━━━ LISTED RECORDS ━━━

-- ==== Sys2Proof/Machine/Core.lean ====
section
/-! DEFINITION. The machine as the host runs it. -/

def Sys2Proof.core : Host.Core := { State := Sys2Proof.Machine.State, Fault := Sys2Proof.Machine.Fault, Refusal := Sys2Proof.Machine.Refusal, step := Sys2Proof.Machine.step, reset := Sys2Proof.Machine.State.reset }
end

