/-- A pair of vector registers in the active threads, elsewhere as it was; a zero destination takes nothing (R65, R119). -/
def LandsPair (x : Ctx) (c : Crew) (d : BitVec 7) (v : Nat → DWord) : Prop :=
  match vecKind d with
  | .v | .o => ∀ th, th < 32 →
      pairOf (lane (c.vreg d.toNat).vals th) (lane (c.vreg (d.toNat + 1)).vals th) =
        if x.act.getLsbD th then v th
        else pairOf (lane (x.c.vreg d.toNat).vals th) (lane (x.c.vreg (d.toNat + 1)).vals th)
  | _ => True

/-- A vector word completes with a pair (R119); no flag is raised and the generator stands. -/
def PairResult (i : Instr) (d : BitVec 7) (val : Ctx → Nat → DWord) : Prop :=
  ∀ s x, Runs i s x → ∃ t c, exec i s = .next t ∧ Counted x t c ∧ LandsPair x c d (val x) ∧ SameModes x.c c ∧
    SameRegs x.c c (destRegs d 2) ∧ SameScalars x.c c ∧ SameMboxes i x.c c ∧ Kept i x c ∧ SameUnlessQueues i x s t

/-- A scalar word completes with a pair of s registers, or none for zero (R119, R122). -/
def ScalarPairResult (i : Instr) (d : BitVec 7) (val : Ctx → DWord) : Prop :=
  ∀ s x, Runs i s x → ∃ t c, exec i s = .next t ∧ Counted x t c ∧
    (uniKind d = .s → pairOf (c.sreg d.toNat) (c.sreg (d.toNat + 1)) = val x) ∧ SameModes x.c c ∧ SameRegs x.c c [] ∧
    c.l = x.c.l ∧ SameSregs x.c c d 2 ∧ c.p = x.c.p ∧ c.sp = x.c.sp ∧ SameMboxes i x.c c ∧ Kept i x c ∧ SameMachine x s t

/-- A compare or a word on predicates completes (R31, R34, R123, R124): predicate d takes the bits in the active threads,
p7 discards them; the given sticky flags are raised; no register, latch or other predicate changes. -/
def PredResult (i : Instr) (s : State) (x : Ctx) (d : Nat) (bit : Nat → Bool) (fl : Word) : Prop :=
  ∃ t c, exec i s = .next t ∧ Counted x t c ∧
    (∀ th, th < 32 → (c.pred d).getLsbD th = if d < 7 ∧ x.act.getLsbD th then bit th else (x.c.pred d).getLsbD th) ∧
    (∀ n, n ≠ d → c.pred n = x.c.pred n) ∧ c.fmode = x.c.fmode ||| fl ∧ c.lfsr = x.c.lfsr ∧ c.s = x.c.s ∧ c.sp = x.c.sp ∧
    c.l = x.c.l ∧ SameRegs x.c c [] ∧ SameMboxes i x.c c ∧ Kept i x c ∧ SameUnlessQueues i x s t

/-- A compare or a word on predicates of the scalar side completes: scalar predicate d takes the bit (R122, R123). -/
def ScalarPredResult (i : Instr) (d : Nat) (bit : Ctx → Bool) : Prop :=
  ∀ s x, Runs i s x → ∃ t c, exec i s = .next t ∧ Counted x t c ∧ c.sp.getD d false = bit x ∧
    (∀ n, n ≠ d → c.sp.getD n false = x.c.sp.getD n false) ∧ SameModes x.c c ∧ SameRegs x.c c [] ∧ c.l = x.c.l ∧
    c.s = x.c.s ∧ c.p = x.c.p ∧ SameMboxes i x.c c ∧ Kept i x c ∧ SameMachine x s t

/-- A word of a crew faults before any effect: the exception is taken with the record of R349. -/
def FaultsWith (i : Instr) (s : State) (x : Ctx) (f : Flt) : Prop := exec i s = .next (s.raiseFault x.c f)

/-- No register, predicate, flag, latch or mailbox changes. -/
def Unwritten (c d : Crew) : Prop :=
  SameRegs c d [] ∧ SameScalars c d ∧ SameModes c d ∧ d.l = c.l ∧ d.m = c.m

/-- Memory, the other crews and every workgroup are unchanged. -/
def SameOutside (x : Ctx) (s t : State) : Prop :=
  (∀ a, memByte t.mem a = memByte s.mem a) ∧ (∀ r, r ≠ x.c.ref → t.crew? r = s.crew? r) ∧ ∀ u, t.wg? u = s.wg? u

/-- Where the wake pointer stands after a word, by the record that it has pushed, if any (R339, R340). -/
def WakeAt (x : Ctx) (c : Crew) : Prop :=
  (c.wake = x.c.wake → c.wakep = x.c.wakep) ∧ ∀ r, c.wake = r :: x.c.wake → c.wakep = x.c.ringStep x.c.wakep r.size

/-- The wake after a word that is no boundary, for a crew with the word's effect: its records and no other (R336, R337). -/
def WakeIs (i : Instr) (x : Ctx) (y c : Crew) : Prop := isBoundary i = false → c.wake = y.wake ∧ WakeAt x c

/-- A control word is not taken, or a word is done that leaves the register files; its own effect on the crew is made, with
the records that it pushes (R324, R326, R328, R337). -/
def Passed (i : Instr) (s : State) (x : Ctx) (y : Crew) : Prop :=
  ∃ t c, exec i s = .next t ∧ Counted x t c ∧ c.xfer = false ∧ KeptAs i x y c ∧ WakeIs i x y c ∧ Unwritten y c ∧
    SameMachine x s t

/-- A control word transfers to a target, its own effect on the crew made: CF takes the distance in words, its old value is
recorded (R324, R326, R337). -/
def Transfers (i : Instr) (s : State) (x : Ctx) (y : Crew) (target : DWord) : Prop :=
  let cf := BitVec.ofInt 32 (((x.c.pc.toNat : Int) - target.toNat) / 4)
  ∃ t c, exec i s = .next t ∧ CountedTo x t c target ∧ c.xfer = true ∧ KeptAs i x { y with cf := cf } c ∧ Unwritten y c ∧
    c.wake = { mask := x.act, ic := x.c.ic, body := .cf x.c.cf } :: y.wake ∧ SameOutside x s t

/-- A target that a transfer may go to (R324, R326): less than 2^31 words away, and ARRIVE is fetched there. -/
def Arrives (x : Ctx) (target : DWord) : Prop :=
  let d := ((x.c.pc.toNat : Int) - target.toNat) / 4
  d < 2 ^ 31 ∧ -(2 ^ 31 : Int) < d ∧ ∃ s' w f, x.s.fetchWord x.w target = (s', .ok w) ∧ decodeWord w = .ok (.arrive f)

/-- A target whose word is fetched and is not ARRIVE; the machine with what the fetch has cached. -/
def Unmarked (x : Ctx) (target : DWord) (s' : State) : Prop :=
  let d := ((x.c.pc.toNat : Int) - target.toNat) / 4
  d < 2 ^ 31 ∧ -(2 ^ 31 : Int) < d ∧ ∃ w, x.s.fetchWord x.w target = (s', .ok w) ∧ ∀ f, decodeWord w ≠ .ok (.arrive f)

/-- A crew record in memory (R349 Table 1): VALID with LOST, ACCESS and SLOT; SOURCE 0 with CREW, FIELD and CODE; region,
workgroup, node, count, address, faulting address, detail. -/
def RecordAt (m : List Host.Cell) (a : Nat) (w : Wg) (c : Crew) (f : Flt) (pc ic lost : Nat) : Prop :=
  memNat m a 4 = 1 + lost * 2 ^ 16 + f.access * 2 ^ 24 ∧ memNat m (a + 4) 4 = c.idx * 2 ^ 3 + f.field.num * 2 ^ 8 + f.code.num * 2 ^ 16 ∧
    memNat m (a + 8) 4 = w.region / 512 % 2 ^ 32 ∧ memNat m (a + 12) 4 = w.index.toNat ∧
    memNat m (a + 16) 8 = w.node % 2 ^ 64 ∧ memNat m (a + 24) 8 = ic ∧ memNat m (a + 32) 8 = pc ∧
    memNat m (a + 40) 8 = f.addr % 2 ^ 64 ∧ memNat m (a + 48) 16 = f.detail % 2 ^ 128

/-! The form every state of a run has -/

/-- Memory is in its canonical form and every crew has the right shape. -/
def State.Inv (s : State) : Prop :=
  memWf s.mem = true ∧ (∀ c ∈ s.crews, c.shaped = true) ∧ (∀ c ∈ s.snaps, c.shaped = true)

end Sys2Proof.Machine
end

━━━

TO DO :: In the entries above, take the line containing "memNat m (a + 8)" and each later line through the last, and repeat them exactly. Output nothing else.

ANSWER BOX ::
    memNat m (a + 8) 4 = w.region / 512 % 2 ^ 32 ∧ memNat m (a + 12) 4 = w.index.toNat ∧
    memNat m (a + 16) 8 = w.node % 2 ^ 64 ∧ memNat m (a + 24) 8 = ic ∧ memNat m (a + 32) 8 = pc ∧
    memNat m (a + 40) 8 = f.addr % 2 ^ 64 ∧ memNat m (a + 48) 16 = f.detail % 2 ^ 128

/-! The form every state of a run has -/

/-- Memory is in its canonical form and every crew has the right shape. -/
def State.Inv (s : State) : Prop :=
  memWf s.mem = true ∧ (∀ c ∈ s.crews, c.shaped = true) ∧ (∀ c ∈ s.snaps, c.shaped = true)

end Sys2Proof.Machine
end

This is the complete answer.